Suppose you have some text of the form AaBbCcAdBeCf, where each of those letters can correspond to an arbitrary string. You want to algorithmically notice that you have the pattern AxByCz repeated twice, and extract the data ((a,b,c), (d,e,f)). Humans have almost no problem doing this on web pages (but I think our understanding of HTML helps; doing it on arbitrary strings seems like it would be hard) but it's hard for me to describe the process algorithmically.
One of the reasons I'm mentioning this here is that I'm hoping that someone knows of relevant research / algorithms. It seems like this problem has either been already solved, or already determined to be unsolvable.

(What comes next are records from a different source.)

-- ==== Sys2Proof/Certificates/Slice0/Obligations.lean ====
section
/-! DEFINITION. The statements for the provers, each with the rule of spec/ it formalises. A statement that rests on a choice of
the spec's own (a decision D<n>) or of the model says so in its docstring. -/

open Sys2Proof Sys2Proof.Machine

/-! ### Memory (20_memory.md) -/

/-- R31: `WriteByte` sets its cell, at every address, and changes no other cell. -/
def Obligations.WriteByteSetsExactlyOneCell : Prop :=
  ∀ (m : Memory) (a : Addr) (v : Byte),
    readByte (writeByte m a v) a = v ∧
    ∀ b : Addr, b ≠ a → readByte (writeByte m a v) b = readByte m b

/-- R32: `ReadWord` combines two bytes little-endian, the second address wrapping past 0xFFFF to 0x0000. -/
def Obligations.ReadWordIsLittleEndianAndWraps : Prop :=
  ∀ (m : Memory) (a : Addr),
    (readWord m a).toNat =
        (readByte m (BitVec.ofNat 16 ((a.toNat + 1) % 65536))).toNat * 256 + (readByte m a).toNat ∧
    (readWord m 0xFFFF#16).toNat = (readByte m 0x0000#16).toNat * 256 + (readByte m 0xFFFF#16).toNat

/-- R33: `WriteWord` writes the low byte at the address and the high byte at the next, wrapping, changes no other cell, and
`ReadWord` reads the word back, at 0xFFFF too. -/
def Obligations.WriteWordIsInverseOfReadWord : Prop :=
  ∀ (m : Memory) (a w : Addr),
    readWord (writeWord m a w) a = w ∧
    (readByte (writeWord m a w) a).toNat = w.toNat % 256 ∧
    (readByte (writeWord m a w) (a + 1#16)).toNat = w.toNat / 256 ∧
    ∀ b : Addr, b ≠ a → b ≠ a + 1#16 → readByte (writeWord m a w) b = readByte m b

/-- The model's canonical form of memory (log entry 5): canonical memories that read alike at all 65536 addresses (R18) are
equal data. -/
def Obligations.CanonicalMemoriesReadingAlikeAreEqual : Prop :=
  ∀ m n : Memory, Memory.wf m = true → Memory.wf n = true →
    (∀ a : Addr, readByte m a = readByte n a) → m = n

/-- The state right after reset meets the invariant: its memory is in the model's canonical form (log entry 5). -/
def Obligations.ResetStateMeetsInvariant : Prop := State.reset.Inv

/-- Every step, and every instruction whatever the halt bit, keeps memory in the model's canonical form (log entry 5):
addresses below 65536 (R18), strictly rising, no entry for a cell that reads as an unlisted one. -/
def Obligations.EveryStepKeepsMemoryCanonical : Prop :=
  ∀ s : State, s.Inv →
    (∀ t, step s = .next t → t.Inv) ∧ (∀ i t, exec i s = .next t → t.Inv)

/-- Every host operation of the table of 70_reset_and_hazards.md R150 that writes state keeps memory in the model's canonical
form (log entry 5): Construct, Load, Reset, Start, Step, Run (the state a run ends in, halted or with its fuel used up), WriteReg
and WriteMem. -/
def Obligations.HostOperationsKeepMemoryCanonical : Prop :=
  (∀ on, (construct on).Inv) ∧
  ∀ s : State, s.Inv →
    (resetCore s).Inv ∧ (start s).Inv ∧
    (∀ a v, (writeMem a v s).Inv) ∧ (∀ r v, (writeReg r v s).Inv) ∧
    (∀ bytes base t, load bytes base s = .next t → t.Inv) ∧
    (∀ bytes t, loadStandard bytes s = .next t → t.Inv) ∧
    (∀ t, step s = .next t → t.Inv) ∧
    ∀ n t, (run n s = .halted t ∨ run n s = .outOfFuel t) → t.Inv

/-! ### The alu's adders and the resolver (40_addressing_modes.md) -/

/-- R62: the two address adders wrap at the width of the operand; a byte is zero-extended. -/
def Obligations.AddressAddersWrap : Prop :=
  (∀ a b : Byte, (add8 a b).toNat = (a.toNat + b.toNat) % 256) ∧
  (∀ a b : Addr, (add16 a b).toNat = (a.toNat + b.toNat) % 65536) ∧
  (∀ b : Byte, (zext16 b).toNat = b.toNat)

/-- R64: Immediate has one operand byte, is the mode of 0xA9, and its effective address is the program counter itself. -/
def Obligations.ImmediateModeResolvesToPC : Prop :=
  AddrMode.immediate.width = 1 ∧
  decodeOpcode 0xA9#8 = { kind := .loadAccumulator, mode := .addressed .immediate, width := 1 } ∧
  ∀ (pc : Addr) (x y : Byte) (m : Memory), resolve .immediate pc x y m = pc

/-- R65, R66, R67: the zero-page modes: the operand byte, alone or plus X or Y modulo 256, is the address; their widths, and
the opcodes that use them (none uses ZeroPageY). -/
def Obligations.ZeroPageModesWrapInPageZero : Prop :=
  (∀ (pc : Addr) (x y : Byte) (m : Memory),
    (resolve .zeroPage pc x y m).toNat = (readByte m pc).toNat ∧
    (resolve .zeroPageX pc x y m).toNat = ((readByte m pc).toNat + x.toNat) % 256 ∧
    (resolve .zeroPageY pc x y m).toNat = ((readByte m pc).toNat + y.toNat) % 256) ∧
  AddrMode.zeroPage.width = 1 ∧ AddrMode.zeroPageX.width = 1 ∧ AddrMode.zeroPageY.width = 1 ∧
  (∀ op, (decodeOpcode op).mode = .addressed .zeroPage ↔ op = 0xA5#8 ∨ op = 0x85#8) ∧
  (∀ op, (decodeOpcode op).mode = .addressed .zeroPageX ↔ op = 0x95#8) ∧
  (∀ op, (decodeOpcode op).mode ≠ .addressed .zeroPageY)

/-- R68, R69, R70: the absolute modes: the word at the program counter (its second byte wrapping), alone or plus X or Y modulo
65536; their widths, and the opcodes that use them (0xAD for Absolute, none for the indexed two). -/
def Obligations.AbsoluteModesWrapAtSixteenBits : Prop :=
  (∀ (pc : Addr) (x y : Byte) (m : Memory) (w : Nat),
    w = (readByte m (BitVec.ofNat 16 (pc.toNat + 1))).toNat * 256 + (readByte m pc).toNat →
    (resolve .absolute pc x y m).toNat = w ∧
    (resolve .absoluteX pc x y m).toNat = (w + x.toNat) % 65536 ∧
    (resolve .absoluteY pc x y m).toNat = (w + y.toNat) % 65536) ∧
  AddrMode.absolute.width = 2 ∧ AddrMode.absoluteX.width = 2 ∧ AddrMode.absoluteY.width = 2 ∧
  (∀ op, (decodeOpcode op).mode = .addressed .absolute ↔ op = 0xAD#8) ∧
  (∀ op, (decodeOpcode op).mode ≠ .addressed .absoluteX) ∧
  (∀ op, (decodeOpcode op).mode ≠ .addressed .absoluteY)

/-- R71, R72: the indirect modes: the pointer's two bytes are read in the zero page, each address wrapping at 8 bits, so with a
pointer of 0xFF the high byte comes from 0x0000; IndirectX adds X to the pointer modulo 256, IndirectY adds Y to the pointed
word modulo 65536; their widths, and that no opcode uses them. -/
def Obligations.IndirectModesReadPointerInPageZero : Prop :=
  (∀ (pc : Addr) (x y : Byte) (m : Memory) (p : Nat),
    p = ((readByte m pc).toNat + x.toNat) % 256 →
    (resolve .indirectX pc x y m).toNat =
      (readByte m (BitVec.ofNat 16 ((p + 1) % 256))).toNat * 256 + (readByte m (BitVec.ofNat 16 p)).toNat) ∧
  (∀ (pc : Addr) (x y : Byte) (m : Memory) (p : Nat),
    p = (readByte m pc).toNat →
    (resolve .indirectY pc x y m).toNat =
      ((readByte m (BitVec.ofNat 16 ((p + 1) % 256))).toNat * 256 + (readByte m (BitVec.ofNat 16 p)).toNat
        + y.toNat) % 65536) ∧
  AddrMode.indirectX.width = 1 ∧ AddrMode.indirectY.width = 1 ∧
  (∀ op, (decodeOpcode op).mode ≠ .addressed .indirectX) ∧
  (∀ op, (decodeOpcode op).mode ≠ .addressed .indirectY)

/-! ### The decoder (30_encoding.md) -/

/-- R52: the opcode map: seven recognized bytes, and every other byte the fallback row. -/
def Obligations.OpcodeMapIsTheTable : Prop :=
  decodeOpcode 0x00#8 = { kind := .halt, mode := .implied, width := 0 } ∧
  decodeOpcode 0x85#8 = { kind := .storeAccumulator, mode := .addressed .zeroPage, width := 1 } ∧
  decodeOpcode 0x95#8 = { kind := .storeAccumulator, mode := .addressed .zeroPageX, width := 1 } ∧
  decodeOpcode 0xA5#8 = { kind := .loadAccumulator, mode := .addressed .zeroPage, width := 1 } ∧
  decodeOpcode 0xA9#8 = { kind := .loadAccumulator, mode := .addressed .immediate, width := 1 } ∧
  decodeOpcode 0xAA#8 = { kind := .transferAtoX, mode := .implied, width := 0 } ∧
  decodeOpcode 0xAD#8 = { kind := .loadAccumulator, mode := .addressed .absolute, width := 2 } ∧
  ∀ op : Byte, op ∉ recognizedOpcodes →
    decodeOpcode op = { kind := .unrecognized, mode := .implied, width := 0 }

/-- R53: the operand byte width of each of the ten modes, and the length of an instruction. -/
def Obligations.OperandWidthFollowsMode : Prop :=
  Mode.implied.width = 0 ∧
  (∀ m ∈ [AddrMode.immediate, .zeroPage, .zeroPageX, .zeroPageY, .indirectX, .indirectY],
    (Mode.addressed m).width = 1) ∧
  (∀ m ∈ [AddrMode.absolute, .absoluteX, .absoluteY], (Mode.addressed m).width = 2) ∧
  ∀ bytes i rest, decode bytes = .ok (i, rest) → bytes.length = (1 + i.mode.width) + rest.length

/-- R54: the opcode byte alone tells the length: where the operand bytes the opcode map asks for are there, the decoder takes
the opcode byte and exactly them, whatever they hold, and gives the kind and mode of the map; an unrecognized byte is always one
byte long. -/
def Obligations.OpcodeByteAloneTellsLength : Prop :=
  (∀ (op : Byte) (rest : List Byte), (decodeOpcode op).width ≤ rest.length →
    ∃ i, decode (op :: rest) = .ok (i, rest.drop (decodeOpcode op).width) ∧
      i.kind = (decodeOpcode op).kind ∧ i.mode = (decodeOpcode op).mode) ∧
  ∀ (op : Byte) (rest : List Byte), op ∉ recognizedOpcodes →
    decode (op :: rest) = .ok (.unrecognized op, rest)

/-- A few words written out from the encodings of R83 to R90 and R104, and an unrecognized byte: each decodes to the
instruction it stands for, with the operand bytes in their places. -/
def Obligations.WrittenOutWordsDecode : Prop :=
  decode [0x00#8] = .ok (.brk, []) ∧
  decode [0xAA#8] = .ok (.tax, []) ∧
  decode [0xA9#8, 0x10#8] = .ok (.ldaImm 0x10#8, []) ∧
  decode [0xA5#8, 0x10#8] = .ok (.ldaZp 0x10#8, []) ∧
  decode [0xAD#8, 0x34#8, 0x12#8] = .ok (.ldaAbs 0x1234#16, []) ∧
  decode [0x85#8, 0x10#8] = .ok (.staZp 0x10#8, []) ∧
  decode [0x95#8, 0x03#8] = .ok (.staZpX 0x03#8, []) ∧
  decode [0xA2#8, 0x05#8] = .ok (.unrecognized 0xA2#8, [0x05#8])

/-- Decode and encode agree: every well-formed instruction that has an encoding, with every operand, decodes from its bytes,
whatever follows them. -/
def Obligations.DecodeOfEncodeIsTheInstruction : Prop :=
  ∀ (i : Instr) (bytes rest : List Byte), i.WellFormed → encode i = some bytes →
    decode (bytes ++ rest) = .ok (i, rest)

/-- The other direction: what the decoder answers is well-formed and its encoding is exactly the bytes taken, so each
encoding has one meaning. -/
def Obligations.EncodeOfDecodeIsTheBytes : Prop :=
  ∀ (bytes : List Byte) (i : Instr) (rest : List Byte), decode bytes = .ok (i, rest) →
    i.WellFormed ∧ ∃ taken, encode i = some taken ∧ bytes = taken ++ rest

/-- No byte decodes to LoadX (the spec's own decision D15), and LoadX alone has no encoding. -/
def Obligations.NoByteDecodesToLoadX : Prop :=
  (∀ op, (decodeOpcode op).kind ≠ .loadX) ∧
  (∀ bytes rest m, decode bytes ≠ .ok (.loadX m, rest)) ∧
  ∀ i, encode i = none ↔ ∃ m, i = .loadX m

/-! ### The step (42_control_and_dispatch.md) -/

/-- When the core is running and the bytes at PC decode to an instruction, the step is that instruction's meaning in that
state, with nothing around it (the meaning makes both updates of PC). -/
def Obligations.StepRunsTheDecodedInstruction : Prop :=
  ∀ (s : State) (n : Nat) (i : Instr) (rest : List Byte), s.Running →
    decode (bytesFrom s.mem s.pc n) = .ok (i, rest) → step s = exec i s

/-- With the halt bit set no step exists: the spec's own decision D3 (10_state.md section 4), which the model answers with the
named fault coreHalted (log entry 3). -/
def Obligations.HaltedCoreTakesNoStep : Prop :=
  ∀ s : State, s.halted = true → step s = .fault .coreHalted ∧ ∀ t, step s ≠ .next t

/-- The step is the loop contract of 42_control_and_dispatch.md section 1, line by line: fetch, increment, decode by the opcode
map, the execute phase with the operand bytes read by Resolve, the advance. The halt bit in it is the spec's own decision D3
(10_state.md section 4). -/
def Obligations.StepRefinesLoopContract : Prop :=
  ∀ s : State, s.Running → step s = .next (sequencerStep s)

/-- Every instruction completes in every state, and every step of a running core answers a next state: nothing faults and
nothing is refused. -/
def Obligations.EveryInstructionCompletes : Prop :=
  (∀ (i : Instr) (s : State), ∃ t, exec i s = .next t) ∧
  ∀ s : State, s.Running → ∃ t, step s = .next t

I'm thinking of two approaches: my first intuition is to search for repeated substrings, preferring longer ones, and collapsing them to identifiers. (We're trying to find A, B, C above.) From there, though, it gets fuzzier: do you collapse all remaining strings into unique identifiers, then try finding repeated similar substrings? Murky at best.
The other attack that just occurred to me about 30 seconds ago (prompting this post) is to hope an algorithm like Sequitur would magically do it for me. (Sorry, that link is the best I could find: basically, it's an algorithm that produces a context-free grammar for an arbitrary string.) Maybe this approach would work better? I will investigate!
Update: better sequitur link.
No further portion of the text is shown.